Commercial banks are beginning to enter into tie-ups with each other to achieve operating scale even as they await the entry of foreign banks, a process that will alter the banking landscape.

Under Vietnam’s World Trade Organisation commitments, in 2011 foreign and domestic banks will be governed by basically the same conditions except for capital and other requirements for a foreign bank seeking to set up shop in Vietnam.

This has sent Vietnamese banks scrambling to bolster their competitiveness by becoming more professional and modern so that they can compete with their foreign rivals who will come with deep pockets and enormous expertise.

The State-owned Vietnam Joint Stock Bank for Industry and Trade (Vietinbank) and the Housing Development Joint Stock Bank (HDBank) typify the trend.

The two have signed a comprehensive agreement to jointly undertake banking activities.

They will jointly finance business projects and also give each other priority when looking for banking products and services.

The Bank for Investment and Development of Vietnam (BIDV) and Ocean Joint Stock Bank (OceanBank) have also signed a similar agreement under which State-owned giant BIDV will help OceanBank to develop its banking and financial services and provide in easy access to credit.

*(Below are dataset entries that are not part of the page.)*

/-- A frame opens with the set in effect for it; the streams whose turn it is choose it (R345, R353, R356). -/
def Mach.camOpen (m : Mach) (t : DTime) : Mach :=
  let n := (m.cam.frames + 1) % 2 ^ 32
  let set_ := (m.cam.sets.filter (fun x => decide (x.1 ≤ n))).foldl (fun (b : Nat × Nat) x => if b.1 ≤ x.1 then x else b)
    (0, m.fld aCAM_I2CSTAT fCAM_I2CSTAT_INEFFECT)
  let sent := (List.range 2).filter (fun k =>
    m.flag (aCAM_STRM k) fCAM_STRM_EN && !m.cam.strmBad.contains k && mapGet 0 m.cam.skip k == 0)
  let f : CamFrame := { seq := n, time := t, stamp := m.stampOf t, cyc := m.cyc, setid := set_.2, lines := 0, exps := [], rows := [], out := []
                        long := false, lineErr := false, late := false, nack := false, sent := sent, lost := [], zones := [], hist := []
                        satcnt := 0 }
  let m := m.modCam (fun c => { c with frames := n, frame := some f, sets := c.sets.filter (fun x => decide (n < x.1)) })
  let m := m.setFld aCAM_I2CSTAT fCAM_I2CSTAT_INEFFECT set_.2
  sent.foldl (fun m k => m.camStart f k) m

/-- What a boundary of groups 0, 1, 2 and 4 brings with it. -/
def Mach.camApply (m : Mach) : Mach :=
  let geo := m.ready camPage 0 || m.ready camPage 4
  let set_ := m.cam.i2c.isNone && m.ready camPage 2
  let m := m.applyGroups .cam camPage ([0, 1, 4] ++ (if set_ then [2] else []))
  (m.when geo Mach.camCheck).when set_ Mach.i2cStart

/-- CAM_VS_EDGE: an active VS edge, in the second half of the cycle when `half`: the open frame closes, held commits apply, a new frame
opens (R345, R348, R353). -/
def execCamVsEdge (half : Bool) (s : State) : Host.Outcome State Fault Refusal :=
  s.run (wfCamVsEdge half) (fun _ m =>
    let t := if half then DTime.ofTotal (m.time.now.total + m.inc / 2 : Nat) else m.time.now
    let m := m.camClose.camApply
    m.when (m.flag aCAM_CTRL fCAM_CTRL_EN) (fun m => m.camOpen t))

/-- CAM_FRAME_TIMEOUT: the open frame closes 1 s after its VS edge (R345). -/
def execCamFrameTimeout (s : State) : Host.Outcome State Fault Refusal :=
  s.run wfCamFrameTimeout (fun _ m =>
    match m.cam.frame with
    | none => m
    | some f => (m.advanceTo (f.cyc + 800000000)).camClose)

/-! ## The camera trigger (R354) -/

/-- A firing of time trigger `t` restarts the delay and the width of CAM_TRIG. -/
def Mach.camTrigger (m : Mach) (t : Nat) : Mach :=
  let a := aCAM_TRIG
  if m.flag a fCAM_TRIG_TRIG_EN && m.fld a fCAM_TRIG_TRIG == t then
    m.modCam (fun c => { c with trigDue := some (m.cyc + 4 * m.fld a fCAM_TRIG_TRIG_DLY) })
  else m

/-- CAM_TRIG_ACTIVE: the delay is over. -/
def execCamTrigActive (s : State) : Host.Outcome State Fault Refusal :=
  s.run wfCamTrigActive (fun _ m =>
    match m.cam.trigDue with
    | none => m
    | some d =>
      let m := m.advanceTo d
      let w := 800 * max 1 (m.fld aCAM_TRIG fCAM_TRIG_TRIG_W)
      m.modCam (fun c => { c with trigDue := none, trigOn := true, trigEnd := d + w }))

/-- CAM_TRIG_INACTIVE: the width is over. -/
def execCamTrigInactive (s : State) : Host.Outcome State Fault Refusal :=
  s.run wfCamTrigInactive (fun _ m =>
    if m.cam.trigOn && m.cam.trigDue.isNone then (m.advanceTo m.cam.trigEnd).modCam (fun c => { c with trigOn := false }) else m)

/-- The level of the CAM_TRIG pin. -/
def Mach.camTrigPin (m : Mach) : Bool := m.cam.trigOn != m.flag aCAM_TRIG fCAM_TRIG_TPOL

/-! ## Colours of points (R350) -/

/-- Signed Q4.28 or Q16.16 word of the camera model. -/
def Mach.intr (m : Mach) (j : Nat) : Int := (m.reg (aCAM_INTR j)).toInt

/-- A computed image coordinate: the exact one in 2^-16 pixels, off by at most 1/16 pixel. -/
def pixelNear (v : Int) : Int := v + clampInt (-4096) 4096 (Config.pixelOff v)

/-- The projection of a point in camera axes, in 2^-32 of 0.1 mm, to u and v in 2^-16 pixels; none in front of ZMIN. -/
def Mach.project (m : Mach) (q : Int × Int × Int) : Option (Int × Int) :=
  let z := q.2.2
  if z < 2 ^ 32 * (m.fld aCAM_COL fCAM_COL_ZMIN : Int) ∨ z = 0 then none
  else
    let o : Int := 2 ^ 40
    let x := q.1 * o / z
    let y := q.2.1 * o / z
    let r2 := (x * x + y * y) / o
    let r4 := r2 * r2 / o
    let r6 := r4 * r2 / o
    let k (j : Nat) := m.intr (3 + j)
    let g := o + (k 1 * r2 + k 2 * r4 + k 3 * r6) / 2 ^ 28
    let xy := x * y / o
    let p1 := k 4
    let p2 := k 5
    let xd := x * g / o + (2 * p1 * xy + p2 * (r2 + 2 * (x * x / o))) / 2 ^ 28
    let yd := y * g / o + (p1 * (r2 + 2 * (y * y / o)) + 2 * p2 * xy) / 2 ^ 28
    some (pixelNear (m.intr 0 * xd / o + m.intr 2), pixelNear (m.intr 1 * yd / o + m.intr 3))

/-- The colour of a return of port `p` at point time `t` in ns: COLOUR and OLDCOL, or none (NOCOL). -/
def Mach.colourOf (m : Mach) (p : Nat) (t : Int) (tof : Int) (az el : Word) : Option (Nat × Bool) :=
  if !m.flag aCAM_COL fCAM_COL_COL_EN || m.cam.colBad then none
  else match m.camCur with
  | none => none
  | some f =>
    let a := aCAM_EXT (p / 48)
    let tvs : Int := f.time.nanos
    let pc (dt : Int) := m.extrinsic a (headPoint tof az el) dt
    let tv (v : Int) : Int := tvs + (m.reg aCAM_RS_OFS).toInt + v * (m.reg aCAM_RS_LINE).toNat / 65536
    match m.project (pc 0) with
    | none => none
    | some (_, v0) =>
      match m.project (pc (tv v0 - t)) with
      | none => none
      | some (u, v) =>
        let w : Int := m.camW
        let h : Int := m.camH
        let age : Int := 1000000 * (max 1 (m.fld aCAM_COL fCAM_COL_COLAGE) : Nat)
        if u < 0 ∨ v < 0 ∨ w * 65536 ≤ u ∨ h * 65536 ≤ v ∨ age < t - tvs then none
        else
          let d := m.camD
          let x := u.toNat / 65536 / d
          let y := v.toNat / 65536 / d
          some (m.mnat (storeAddr f.buf (y * (m.camW / d) + x)) 2, f.old)

/-- What a commit of group 5 brings with it: colourisation that is switched on has no frame yet (R350). -/
def Mach.colCommitted (m : Mach) (was : Bool) : Mach :=
  if m.flag aCAM_COL fCAM_COL_COL_EN && !was then m.modCam (fun c => { c with cur := none, next := none }) else m

end Sys2Proof.Machine
end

BIDV will also fund OceanBank’s clients projects, either directly or through the latter.

Analysts said banks are also stepping up cooperation with partners in other sectors.

Maritime Bank has just signed a strategic agreement with IBM Vietnam while HDBank has tied up with Wonderbuy, a major supplier of computers, and more than 60 of its partners.

Duong Thu Huong, general secretary of the Vietnam Banking Association, hailed banks’ collaboration with partners within and outside the financial sector, describing it as the right way to develop the banking industry./.